Task: From the data below, repeat exactly the lines from the line with "match s.judge 0" to the line with "theorem test_record_of_no_slots_refused : granted?", both included.

Listed entries:
/-- The small address space with a request record at 0x40001000: one slot from tile 0 onto the latch of tile 1, or, where `bad` holds, none. -/
def requested (bad : Bool) (req : MeridianReq) : State :=
  let s := { mapped with parts := mapped.parts.set 0 (some { Partition.bare with s2root := 0x10000, linkbud := 4, membud := Vector.replicate 12 0 }) }
  let f (s : State) (x : Nat × Nat) : State := s.writeNum (.seq 0) (.win 0 (0x1000 + 8 * x.1)) 8 x.2
  let words := [(0, if bad then 0 else 2 ^ 32 + 2 ^ 16), (1, 0), (2, 0), (3, 1), (4, 0), (5, 0), (6, 0), (7, 0)]
  (words.foldl f s).modDie 0 fun d => { d with meridian := [item0 req] }

/-- What the window leaf of the small address space gives. -/
def windowEntry : TlbEntry :=
  { seq := 0, page := 1, size := 3, window := some 0, frame := 0, perm1 := 7, perm2 := 7, pin := none, ipa := 0, slot := 0 }

/-- A walk and the checks of what it finds, as one answer. -/
def walked (s : State) (acc : Access) (va : W) : WalkEnd × Xlat := (s.walk 0 0 va, s.checkEntry 0 0 acc windowEntry va)

/-- A request whose address is mapped to the window of the sequence's tile is translated without a change of state. -/
theorem meridian_window (s : State) (m : MeridianItem) (acc : Access) (va : W) (off : Nat) (hm : m.seq = 0) (ht : m.tile = 0)
    (hv : va.toNat < 2 ^ 56) (ha : s.absent (s.walkSpans 0 0 va) = []) (hw : walked s acc va = (.done windowEntry, .at_ (.win 0 off) windowEntry))
    (hp : ((panesOf off 64).all fun p => s.tiles[(0 : TileId)].panes[p].allows 0) = true) :
    s.meridianXlate 0 m acc va = (s, .ok (.win 0 off)) := by
  have h1 : s.walk 0 0 va = .done windowEntry := congrArg Prod.fst hw
  have h2 : s.checkEntry 0 0 acc windowEntry va = .at_ (.win 0 off) windowEntry := congrArg Prod.snd hw
  unfold State.meridianXlate
  rw [if_neg (by omega), hm, ht, h1]
  simp only [ha, List.isEmpty_nil, Bool.not_true, h2]
  rw [if_neg (by decide), if_pos hp]

/-- Whether a record is granted. -/
def granted? (s : State) : Option Nat :=
  match s.judge 0 (circRec (s.readWords 0 (.win 0 0x1000) 8)) with
  | .ok _ => none
  | .error n => some n

theorem test_record_granted : granted? (requested false (.close 0)) = none := by decide +kernel

/-- R248, R252: a record of no slots is MALFORMED. -/
theorem test_record_of_no_slots_refused : granted? (requested true (.close 0)) = some 1 := by decide +kernel

/-- A word in an injection queue, and one on a wire. -/
def queued1 : QueueWord := { word := 7, entered := 0, done := none }
def wired1 : WireWord := { word := 7, lands := 0, done := none }

/-- The package with one circuit, whose entries its slot tables hold. -/
def carrying (c : Circuit) : State :=
  { memory with circuits := [c],
                tables := c.uses.map fun l => { tile := l.tile, out := l.out, slot := ⟨(3 + l.d) % 8, by omega⟩, inp := l.inp } }

/-- The words of an entry of the latch but the last: a header of FMT 0 first. -/
def entryStart : List (BitVec 256) := List.replicate ((headerFmt 0).entryWords - 1) 0

/-- A configuration word at its router, and one that has a level to go. -/
def config0 (levels : Nat) : ConfigWord := { uid := 1, target := 0, levels := levels, next := 8, body := .hop 1 2 }

/-- A table write of an activation time. -/
def tableWrite0 : TableWrite := { entry := { tile := 0, out := 1, slot := 3, inp := 5 }, at_ := 16 }

theorem circuit_words_witness :
    (Performed (State.cleared (carrying ring0)) ∧ Names (State.cleared (carrying ring0)) 8 ring0 ∧ ring0.waiters = [] ∧
      ring0.landed < ring0.read + 1) ∧
    (Unchecked memory ∧ memory.rewriting = none ∧ memory.circuits = [] ∧ ux (memory.g 3) % 64 = 0) := by
  refine ⟨⟨rfl, ⟨rfl, [], [], rfl, by simp⟩, rfl, by decide⟩, ⟨rfl, rfl⟩, rfl, rfl, by decide⟩

theorem circuit_travel_witness :
    (let c := { ring0 with queue := [queued1] }
     let s := carrying c
     s.circuit 8 = some c ∧ s.cold.changing = none ∧ c.departure s.domain.wheel 2 (2 * s.domain.wheel + (c.sets.getLast?).elim 0 (·.1)) = some 3 ∧
      s.mayInject c = true ∧ s.sendAlong c 3 = (true, [])) ∧
    ring0.queue = [] ∧ ring0.entryDue = false ∧
    (let c := { ring0 with wire := [wired1] }
     c.wire = [wired1] ∧ c.peer = none ∧ c.latch = false ∧ c.barrier = none ∧ wired1.done = none ∧ c.waiters = [] ∧
      (carrying c).eventOwners c.dst (some c.seq) = []) ∧
    (let c := { circuit0 with wire := [wired1], incoming := entryStart }
     c.entryDue = true ∧ c.latch = true ∧ c.incoming ≠ [] ∧ (entryOf (c.incoming ++ [wired1.word])).isSome = true) := by
  refine ⟨⟨rfl, rfl, by decide, by decide, by decide +kernel⟩, rfl, rfl, ⟨rfl, rfl, rfl, rfl, rfl, rfl, by decide +kernel⟩, by decide, rfl, by decide, by decide⟩

/-- A Meridian with no request, and those with each kind. -/
theorem meridian_heads_witness :
    State.reset.meridianHead 0 = none ∧ (requested false (.open_ 0x40001000)).meridianHead 0 = some (item0 (.open_ 0x40001000)) ∧
    (requested false (.close 8)).meridianHead 0 = some (item0 (.close 8)) ∧ (requested false (.resize 8 2)).circuit 8 = none := by
  decide +kernel

/-- Both words of a request's record and of its reply are in the sequence's window. -/
theorem meridian_witness :
    ((requested false (.open_ 0x40001000)).absent ((requested false (.open_ 0x40001000)).walkSpans 0 0 0x40001000) = [] ∧
      walked (requested false (.open_ 0x40001000)) .read 0x40001000 = (.done windowEntry, .at_ (.win 0 0x1000) windowEntry) ∧
      (requested false (.open_ 0x40001000)).placeBad (.win 0 0x1000) 64 = false ∧
      walked (requested false (.open_ 0x40001000)) .write 0x40002000 = (.done windowEntry, .at_ (.win 0 0x2000) windowEntry)) :=
  ⟨absent_none _ _ (by decide +kernel), by decide +kernel⟩

/-- A circuit that gains a slot. -/
theorem resize_witness :
    (let s := { requested false (.resize 8 2) with circuits := [ring0] }
     s.meridianHead 0 = some (item0 (.resize 8 2)) ∧ s.circuit 8 = some ring0 ∧ ring0.closing = false ∧
      (match s.resized ring0 2 with | .ok l => l.length | .error _ => 0) = 2 ∧ ring0.lastSet.length = 1 ∧
      s.pathHeld ring0.route ring0.path = false) := by
  decide +kernel

theorem tables_witness :
    (let c := { ring0 with closing := true }
     (carrying c).circuit 8 = some c ∧ c.closing = true ∧ c.queue = [] ∧ c.wire = []) ∧
    (carrying ring0).circuit 8 = some ring0 ∧
    ({ memory with config := [config0 0, config0 1] } : State).config[1]? = some (config0 1) ∧
    ({ memory with pending := [tableWrite0] } : State).pending ≠ [] ∧ memory.pending = [] := by
  refine ⟨⟨rfl, rfl, rfl, rfl⟩, rfl, rfl, by decide, rfl⟩

/-- The hypotheses of each part of CircuitWordsAndSteps are met. The translations that MeridianSteps assumes follow from the walks
above by meridian_window. -/
theorem witness_CircuitWordsAndSteps : (carrying ring0).circuit 8 = some ring0 ∧
    (requested false (.open_ 0x40001000)).meridianXlate 0 (item0 (.open_ 0x40001000)) .read 0x40001000 =
      (requested false (.open_ 0x40001000), .ok (.win 0 0x1000)) := by
  refine ⟨rfl, meridian_window _ _ _ _ _ rfl rfl (by decide) meridian_witness.1 meridian_witness.2.1 ?_⟩
  decide +kernel

theorem witness_MessageWords :
    (let s := memory.modTile 0 fun x => { x with nextHop := Vector.replicate 64 5 }
     Performed s ∧ s.inPart (partOf s.q) 0 = true ∧ s.hopTo s.cur 0 ≠ 0 ∧ s.outgoing s.cur < 16 ∧ s.hopsPending s.cur = false ∧ s.rewriting = none ∧ (∀ p ∈ s.ctx.pends, p.acq = false ∧ p.rel = false) ∧
      s.waiting s.cur s.q = 0) ∧
    (Unchecked memory ∧ memory.inPart (partOf memory.q) 1023 = false) ∧
    ((localRewrite id).rewriting = some rewrite0 ∧ rewrite0.buf.length < 128) := by
  refine ⟨⟨rfl, by decide, by decide, by decide, by decide, rfl, by decide, by decide +kernel⟩, ⟨⟨rfl, rfl⟩, by decide⟩, rfl, by decide⟩

/-- The pool of the sequence on tile 0 begins at 0x80001000. -/
def pooled0 (s : State) : State := s.modTileSeq 0 0 fun x => { x with head := 0x80001000 }

/-- A rewrite of the nodes at 0x80001000 and 0x80001040. -/
def rewrite1 : Rewrite := { rewrite0 with node1 := 0x80001000, node2 := 0x80001040 }

/-- It in front in the small address space, with the lines of its nodes and tables at home. -/
def committing0 : State := (brought [0x10000, 0x11000, 0x20000, 0x21000, 0x1000, 0x1040] mapped).modStrand fun x =>
  { x with work := .rewrite rewrite1, owner := 1 }

/-- A node taken, from the evaluation of its three answers. -/
theorem taken (s : State) (q : SeqId) (t : TileId) (template : W) (h : (s.takeNode q t template).isSome = true) :
    ∃ s1 node addr, s.takeNode q t template = some (s1, node, addr) := by
  obtain ⟨⟨s1, node, addr⟩, h⟩ := Option.isSome_iff_exists.1 h
  exact ⟨s1, node, addr, h⟩

theorem witness_NetWordsAndRewriteEnds :
    (let s := State.cleared (pooled0 (localRewrite id))
     s.rewriting = some rewrite0 ∧ rewrite0.buf.length < 128 ∧ Performed s ∧ s.issue.checked = true ∧
      ∃ s1 node addr, s.takeNode s.q s.cur (s.g 4) = some (s1, node, addr)) ∧
    (let s := State.cleared (pooled0 (mapped.modCtx (gs 0 0 0 0x80001000)))
     s.rewriting = none ∧ Performed s ∧ s.issue.checked = true ∧ s.ctx.pends = [] ∧ s.homeOf s.q s.cur (lineOf (s.g 4)) = s.cur ∧
      ∃ s1 node addr, s.takeNode s.q s.cur (s.g 4) = some (s1, node, addr)) ∧
    memory.takeNode memory.q memory.cur (memory.g 4) = none ∧
    (committing0.rewriting = some rewrite1 ∧ committing0.commitReady 0 0 rewrite1 = true ∧
      (committing0.modMatrix 0 fun m => { m with holder := some (1, 0), queue := [mword .pop] }).commitReady 0 0 rewrite1 = false) ∧
    (memory.rewriting = none ∧ Unchecked memory) := by
  refine ⟨⟨rfl, by decide, rfl, rfl, taken _ _ _ _ (by decide +kernel)⟩,
    ⟨rfl, rfl, rfl, rfl, by decide +kernel, taken _ _ _ _ (by decide +kernel)⟩, rfl, ⟨rfl, ?_, rfl⟩, rfl, rfl, rfl⟩
  have h : committing0.absent (committing0.commitSpans 0 0 rewrite1) = [] :=
    absent_none _ _ (by decide +kernel)
  have hs : (committing0.strandAt 0 0).seq = 0 := by decide +kernel
  unfold State.commitReady
  simp only [hs, h, List.isEmpty_nil, Bool.and_true]
  decide +kernel

/-- A node that is homed elsewhere: line of 0x80001000 with the third GiB pinned to tile 3. -/
theorem witness_node_elsewhere :
    (mapped.writeNum (.seq 0) (.hbm 0x21010 0) 8 (255 + 3 * 2 ^ 48)).homeOf 0 0 (lineOf 0x80001000) = 3 := by decide +kernel

/-! ### Relay messages and memory service -/

/-- The first message from tile 1 to tile 0. -/
def msg0 (b : Body) : Msg :=
  { uid := 7, src := 1, dst := 0, part := 0, seqno := 0, body := b, after := [], launched := true, held := false, lost := false,
    arrived := none, served := false, acked := false, refused := none, credited := false, last := 0, struck := false }

/-- Tile 1 belongs to the partition of the sequence, too. -/
def beside : State := memory.modTile 1 fun x => { x with part := some 0 }

/-- The package with that message in flight. -/
def relayed (b : Body) : State := { beside with relay := [msg0 b] }

/-- A request of 8 bytes at a place. -/
def req0 (pl : Place) : Req := { pl := pl, n := 8, seq := 0, tile := 1, owner := 2, pend := 3, at_ := 0, va := 0x1000, fwd := [], more := [] }

/-- A message passes from tile 1 to tile 0 of one partition. -/
theorem routed_beside (s : State) (n : Nat) (h0 : s.tiles[(0 : TileId)].part = some 0) (h1 : s.tiles[(1 : TileId)].part = some 0) :
    s.routed 0 0 (n + 1 + 1) 1 = true := by
  have b1 : blockOf 1 = blockOf 0 := rfl
  have x1 : xyNext 1 0 = 0 := rfl
  simp only [State.routed, h0, h1, b1, x1, if_true, beq_self_eq_true, Bool.true_and, Bool.true_or, Bool.or_true]

theorem passes_beside (s : State) (b : Body) (h0 : s.tiles[(0 : TileId)].part = some 0) (h1 : s.tiles[(1 : TileId)].part = some 0) :
    s.passes (msg0 b) = true := by
  have k : decide (b.kind.val < 13) = true := by cases b <;> rfl
  exact Bool.and_eq_true_iff.2 ⟨Bool.and_eq_true_iff.2 ⟨k, rfl⟩, routed_beside s 1022 h0 h1⟩

theorem comes_relayed (b : Body) : Comes (relayed b) 0 (msg0 b) := by
  exact ⟨⟨rfl, rfl, rfl, rfl, rfl, rfl, rfl, passes_beside (relayed b) b rfl rfl⟩, rfl⟩

/-- The package with a message that has been accepted, and one that waits for its performance. -/
def accepted (b : Body) : State := { memory with relay := [{ msg0 b with arrived := some 5 }] }

/-- A line in tile 0's near buffer, with a reduction object whose next slice is slice 2 of 40, and n slices held. -/
@[irreducible] def reducing (n : Nat) : State :=
  let s := (beside.modTile 0 fun x => { x with near := [64] }).writeNum
    (.seq 0) (.hbm 0x1000 0) 8 (2 + 40 * 2 ^ 32)
  { s with relay := [msg0 (.slice { req0 (.hbm 0x1000 0) with n := 192 } 3 0 0)],
           reductions := if n = 0 then [] else [{ seq := 1, obj := 0x8000, hold := .bank 0, held := List.replicate n (9, 0, 0) }] }

/-- The slice of that object. -/
def slice3 : Req := { req0 (.hbm 0x1000 0) with n := 192 }

/-- A request to a line that the near buffer of the tile asked holds, with nothing to wait for. -/
theorem ready_near (s : State) (m : Msg) (r : Req) (pa : Nat) (home : TileId) (hp : r.pl = .hbm pa home) (h1 : s.behind m r = false)
    (h2 : s.keyLive r.seq (dieOf home) = true) (h3 : s.moving home = false) (h4 : s.tiles[home].inReset = false)
    (h5 : isHbm pa = true) (h6 : s.nearHolder (pa / 64) = some m.dst) :
    s.ready m r true false = .go (s.keepNear m.dst (pa / 64)) := by
  unfold State.ready
  rw [h1, hp]
  have h8 : s.tiles[home.val].inReset = false := h4
  simp [State.lineReady, h2, h3, h8, h5, h6]

theorem reducing_ready : (reducing 0).behind (msg0 (.slice slice3 3 0 0)) slice3 = false ∧ (reducing 0).keyLive 0 0 = true ∧
    (reducing 0).moving 0 = false ∧ (reducing 0).tiles[(0 : TileId)].inReset = false ∧ (reducing 0).nearHolder 64 = some 0 := by
  decide +kernel

theorem slice_ready : (reducing 0).ready (msg0 (.slice slice3 3 0 0)) slice3 true false = .go ((reducing 0).keepNear 0 (0x1000 / 64)) := by
  obtain ⟨h1, h2, h3, h4, h5⟩ := reducing_ready
  generalize reducing 0 = s at *
  exact ready_near s (msg0 (.slice slice3 3 0 0)) slice3 0x1000 0 rfl h1 h2 h3 h4 (by decide) h5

Result of the exercise:
  match s.judge 0 (circRec (s.readWords 0 (.win 0 0x1000) 8)) with
  | .ok _ => none
  | .error n => some n

theorem test_record_granted : granted? (requested false (.close 0)) = none := by decide +kernel

/-- R248, R252: a record of no slots is MALFORMED. -/
theorem test_record_of_no_slots_refused : granted? (requested true (.close 0)) = some 1 := by decide +kernel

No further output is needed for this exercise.